About this task:
Please reproduce exactly the lines from the start of the records through the one containing "<;> exact key _ _", and nothing more.

Information shown:
theorem rawait_guarded (us : Nat) (s : State) : GuardedTxn s (rawait us s) := by
  cases h : s.errLatched with
  | true => rw [rawait_latched h]; exact guarded_of_eq rfl rfl rfl
  | false =>
    refine .inr ⟨h, ?_⟩
    simp only [rawait, h, Bool.false_eq_true, if_false]
    exact transact_oneTxn h _ _ _ _ (fun e => by rw [e]; rfl) fun b e => by rw [e]; rfl

theorem sleep_guarded (us : Nat) (s : State) : GuardedTxn s (sleep us s) :=
  .inl ⟨rfl, rfl, rfl, rfl, fun x h => by rw [← List.head_eq_of_cons_eq h]; rfl⟩

theorem modeEnter_oneTxn (m : BitVec 3) (c : ModeCall) (s : State) : OneTxn s (modeEnter m c s) := by
  have h : OneTxn s.clearErr (rread s.params.profile.aOpmode s.clearErr) := rread_oneTxn rfl _
  have key : ∀ v p, OneTxn s (((rread s.params.profile.aOpmode s.clearErr).keepOpmode v).goto p) := fun v p =>
    ⟨h.drawn, fun x k a hx hf => h.latched x k a hx hf, h.outcome⟩
  unfold modeEnter
  dsimp only
  split
  · exact key _ _
  · split <;> exact key _ _

theorem modeStep_guarded (m : BitVec 3) (c : ModeCall) {p : ModeStep} (hp : p ≠ .enter) (s : State) :
    GuardedTxn s (modeStep m c p s) := by
  cases p with
  | enter => exact absurd rfl hp
  | write => exact (rwrite_guarded _ _ s).goto _
  | poll =>
    simp only [modeStep, modePoll]
    split
    · exact (rread_guarded _ s).goto _
    · split
      · split <;> exact (rread_guarded _ s).goto _
      · exact (rread_guarded _ s).goto _
  | ready =>
    simp only [modeStep, modeReady]
    split
    · exact (rread_guarded _ s).goto _
    · split <;> exact (rread_guarded _ s).goto _

theorem sendStep_guarded (p : SendPos) (s : State) : GuardedTxn s (sendStep p s) := by
  cases p with
  | clear => exact (rwrite_guarded _ _ s).goto _
  | arm => exact (rwrite_guarded _ _ s).goto _
  | length => exact (rwrite_guarded _ _ s).goto _
  | first =>
    have h : GuardedTxn (s.setSent 0) (sendFirst s) := (rburst_guarded _ (s.setSent 0)).trans_eq rfl rfl rfl
    exact h.of_eq rfl rfl rfl
  | pace => exact (sleep_guarded _ s).goto _
  | poll =>
    simp only [sendStep, sendPoll]
    split
    · exact (rread_guarded _ s).goto _
    · split <;> exact (rread_guarded _ s).goto _
  | refill => exact (rburst_guarded _ s).trans_eq rfl rfl rfl
  | wait =>
    simp only [sendStep, sendWait]
    split
    · exact (rread_guarded _ s).goto _
    · split <;> exact (rread_guarded _ s).goto _
  | stop => exact (rwrite_guarded _ _ s).goto _

theorem recvStep_guarded (p : RecvPos) (s : State) : GuardedTxn s (recvStep p s) := by
  cases p with
  | await => exact (rawait_guarded _ s).goto _
  | rssi => exact (rread_guarded _ s).trans_eq rfl rfl rfl
  | poll =>
    simp only [recvStep, recvPoll]
    split
    · exact (rread_guarded _ s).goto _
    · split
      · split
        · exact (rread_guarded _ s).goto _
        · exact ((rread_guarded _ s).setOutcome _).goto _
      · exact (rread_guarded _ s).goto _
  | sleep => exact (sleep_guarded _ s).trans_eq rfl rfl rfl
  | byte =>
    simp only [recvStep, recvByte]
    split
    · exact (rread_guarded _ s).goto _
    · split
      · exact (rread_guarded _ s).sentinel.goto _
      · split
        · exact ((rread_guarded _ s).setOutcome _).goto _
        · exact ((rread_guarded _ s).store _ _ _).goto _
  | clear => exact (rwrite_guarded _ _ s).goto _

theorem setWrite_guarded (a : RegAddr) (v : Byte) (p : Pos) (s : State) : GuardedTxn s (setWrite a v p s) :=
  (rwrite_guarded a v s).goto p

theorem commitPure_guarded (res : Word) (range : Bool) (s : State) :
    GuardedTxn s (s.commitEncode res range).completePure := guarded_of_eq rfl rfl rfl

theorem setFinish_guarded (res : Nat) (range : Bool) (s : State) : GuardedTxn s (setFinish res range s) :=
  guarded_of_eq rfl rfl rfl

/-- Behind the gate: gated, no transaction; otherwise what the body does with ERR = 0. -/
theorem gate_guarded {gated body : State → State} {s : State} (h1 : (gated s).radio = s.radio)
    (h2 : (gated s).err = s.err) (h3 : (gated s).seq.xerr = s.seq.xerr) (h : s.errLatched = false → GuardedTxn s (body s)) :
    GuardedTxn s (s.gate gated body) := by
  unfold State.gate
  split
  · exact guarded_of_eq h1 h2 h3
  case isFalse hl => exact h (Bool.eq_false_iff.mpr hl)

theorem sendStart_guarded {gated : State → State} {s : State} (h1 : (gated s).radio = s.radio)
    (h2 : (gated s).err = s.err) (h3 : (gated s).seq.xerr = s.seq.xerr) : GuardedTxn s (sendStart gated s) := by
  unfold sendStart
  split
  · exact guarded_of_eq rfl rfl rfl
  · exact gate_guarded h1 h2 h3 fun hl =>
      have o := modeEnter_oneTxn modeStandby .sendStandby s.loadFrame
      .inr ⟨hl, o.drawn, o.latched, o.outcome⟩

theorem modeStep_txn (m : BitVec 3) (c : ModeCall) (p : ModeStep) {s : State} (i : Instr)
    (hp : s.pos = some (.mode c p)) :
    GuardedTxn s (modeStep m c p s) ∨ (FirstOfSetMode i s ∧ OneTxn s (modeStep m c p s)) := by
  by_cases h : p = .enter
  · subst h
    exact .inr ⟨.inl ⟨c, hp⟩, modeEnter_oneTxn m c s⟩
  · exact .inl (modeStep_guarded m c h s)

/-- One block step of any command: no transaction, or one while ERR = 0, or the first read of a `SetMode`. -/
theorem exec_txn {i : Instr} {s t : State} (h : exec i s = .next t) :
    GuardedTxn s t ∨ (FirstOfSetMode i s ∧ OneTxn s t) := by
  have pos : ∀ {w p}, s.seq.phase = .running w p → s.pos = some p := fun hq => pos_eq_some.mpr ⟨_, hq⟩
  cases i <;> simp only [exec] at h
  case nop => cases h; exact .inl (guarded_of_eq rfl rfl rfl)
  case freqEnc => cases h; exact .inl (commitPure_guarded _ _ s)
  case freqDec => cases h; exact .inl (commitPure_guarded _ _ s)
  case brEnc =>
    simp only [execBrEnc] at h
    split at h <;> cases h
    · exact .inl (guarded_of_eq rfl rfl rfl)
    · exact .inl (commitPure_guarded _ _ s)
  case brDec =>
    simp only [execBrDec] at h
    split at h <;> cases h
    · exact .inl (guarded_of_eq rfl rfl rfl)
    · exact .inl (commitPure_guarded _ _ s)
  case bwEnc => cases h; exact .inl (commitPure_guarded _ _ s)
  case bwDec =>
    simp only [execBwDec] at h
    split at h <;> cases h
    · exact .inl (guarded_of_eq rfl rfl rfl)
    · exact .inl (commitPure_guarded _ _ s)
  case setFreq =>
    unfold execSetFreq at h
    split at h <;> cases h <;> left
    · exact gate_guarded rfl rfl rfl fun _ => setWrite_guarded _ _ _ s
    · exact setWrite_guarded _ _ _ s
    · exact setWrite_guarded _ _ _ s
    · exact setFinish_guarded _ _ s
  case setBr =>
    unfold execSetBr at h
    split at h <;> cases h <;> left
    · split
      · exact guarded_of_eq rfl rfl rfl
      · exact gate_guarded rfl rfl rfl fun _ => setWrite_guarded _ _ _ s
    · exact setWrite_guarded _ _ _ s
    · exact setFinish_guarded _ _ s
  case setBw =>
    unfold execSetBw at h
    split at h <;> cases h <;> left
    · exact gate_guarded rfl rfl rfl fun _ => setWrite_guarded _ _ _ s
    · exact setFinish_guarded _ _ s
  case setmode m =>
    unfold execSetmode at h
    split at h
    · split at h <;> cases h
      case h_1 hq => exact .inr ⟨.inr ⟨pos hq, m, rfl⟩, modeEnter_oneTxn _ _ s⟩
      case h_2 hq => exact modeStep_txn _ _ _ _ (pos hq)
      case h_3 => exact .inl (guarded_of_eq rfl rfl rfl)
    · cases h; exact .inl (guarded_of_eq rfl rfl rfl)
  case getmode =>
    unfold execGetmode at h
    split at h <;> cases h <;> left
    · exact gate_guarded rfl rfl rfl fun _ => (rread_guarded _ s).trans_eq rfl rfl rfl
    · exact setFinish_guarded _ _ s
  case send =>
    unfold execSend at h
    split at h <;> cases h
    case h_1 => exact .inl (sendStart_guarded rfl rfl rfl)
    case h_2 hq => exact modeStep_txn _ _ _ _ (pos hq)
    case h_3 => exact .inl (sendStep_guarded _ s)
    case h_4 hq => exact modeStep_txn _ _ _ _ (pos hq)
    case h_5 => exact .inl (guarded_of_eq rfl rfl rfl)
  case recv =>
    unfold execRecv at h
    split at h <;> cases h
    case h_1 => exact .inl (gate_guarded rfl rfl rfl fun _ => (rwrite_guarded _ _ s).trans_eq rfl rfl rfl)
    case h_2 hq => exact modeStep_txn _ _ _ _ (pos hq)
    case h_3 => exact .inl (recvStep_guarded _ s)
    case h_4 hq => exact modeStep_txn _ _ _ _ (pos hq)
    case h_5 => exact .inl (guarded_of_eq rfl rfl rfl)
  case sendrecv =>
    unfold execSendrecv at h
    split at h <;> cases h
    case h_1 => exact .inl (sendStart_guarded rfl rfl rfl)
    case h_2 hq => exact modeStep_txn _ _ _ _ (pos hq)
    case h_3 => exact .inl (sendStep_guarded _ s)
    case h_4 hq => exact modeStep_txn _ _ _ _ (pos hq)
    case h_5 => exact .inl (gate_guarded rfl rfl rfl fun _ => (rwrite_guarded _ _ s).trans_eq rfl rfl rfl)
    case h_6 hq => exact modeStep_txn _ _ _ _ (pos hq)
    case h_7 => exact .inl (recvStep_guarded _ s)
    case h_8 hq => exact modeStep_txn _ _ _ _ (pos hq)
    case h_9 => exact .inl (guarded_of_eq rfl rfl rfl)

/-- What one block step can do to ERR, ERRADDR and xerr (R25, R26, R211): nothing; latch its own failed transaction; or, as the
first step of a `SetMode`, clear ERR and keep the rest. -/
theorem exec_err {i : Instr} {s t : State} (h : exec i s = .next t) :
    (t.err = s.err ∧ t.seq.xerr = s.seq.xerr)
      ∨ (LatchesFailure s t ∧ (s.errLatched = false ∨ FirstOfSetMode i s))
      ∨ (FirstOfSetMode i s ∧ t.err = { s.err with slot := .none } ∧ t.seq.xerr = s.seq.xerr) := by
  rcases exec_txn h with (n | ⟨hl, o⟩) | ⟨hf, o⟩
  · exact .inl ⟨n.err, n.xerr⟩
  · rcases o.outcome with e | l
    · exact .inl ⟨e.1.trans (err_slot_none hl), e.2⟩
    · exact .inr (.inl ⟨l, .inl hl⟩)
  · rcases o.outcome with e | l
    · exact .inr (.inr ⟨hf, e⟩)
    · exact .inr (.inl ⟨l, .inr hf⟩)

Response:
theorem rawait_guarded (us : Nat) (s : State) : GuardedTxn s (rawait us s) := by
  cases h : s.errLatched with
  | true => rw [rawait_latched h]; exact guarded_of_eq rfl rfl rfl
  | false =>
    refine .inr ⟨h, ?_⟩
    simp only [rawait, h, Bool.false_eq_true, if_false]
    exact transact_oneTxn h _ _ _ _ (fun e => by rw [e]; rfl) fun b e => by rw [e]; rfl

theorem sleep_guarded (us : Nat) (s : State) : GuardedTxn s (sleep us s) :=
  .inl ⟨rfl, rfl, rfl, rfl, fun x h => by rw [← List.head_eq_of_cons_eq h]; rfl⟩

theorem modeEnter_oneTxn (m : BitVec 3) (c : ModeCall) (s : State) : OneTxn s (modeEnter m c s) := by
  have h : OneTxn s.clearErr (rread s.params.profile.aOpmode s.clearErr) := rread_oneTxn rfl _
  have key : ∀ v p, OneTxn s (((rread s.params.profile.aOpmode s.clearErr).keepOpmode v).goto p) := fun v p =>
    ⟨h.drawn, fun x k a hx hf => h.latched x k a hx hf, h.outcome⟩
  unfold modeEnter
  dsimp only
  split
  · exact key _ _
  · split <;> exact key _ _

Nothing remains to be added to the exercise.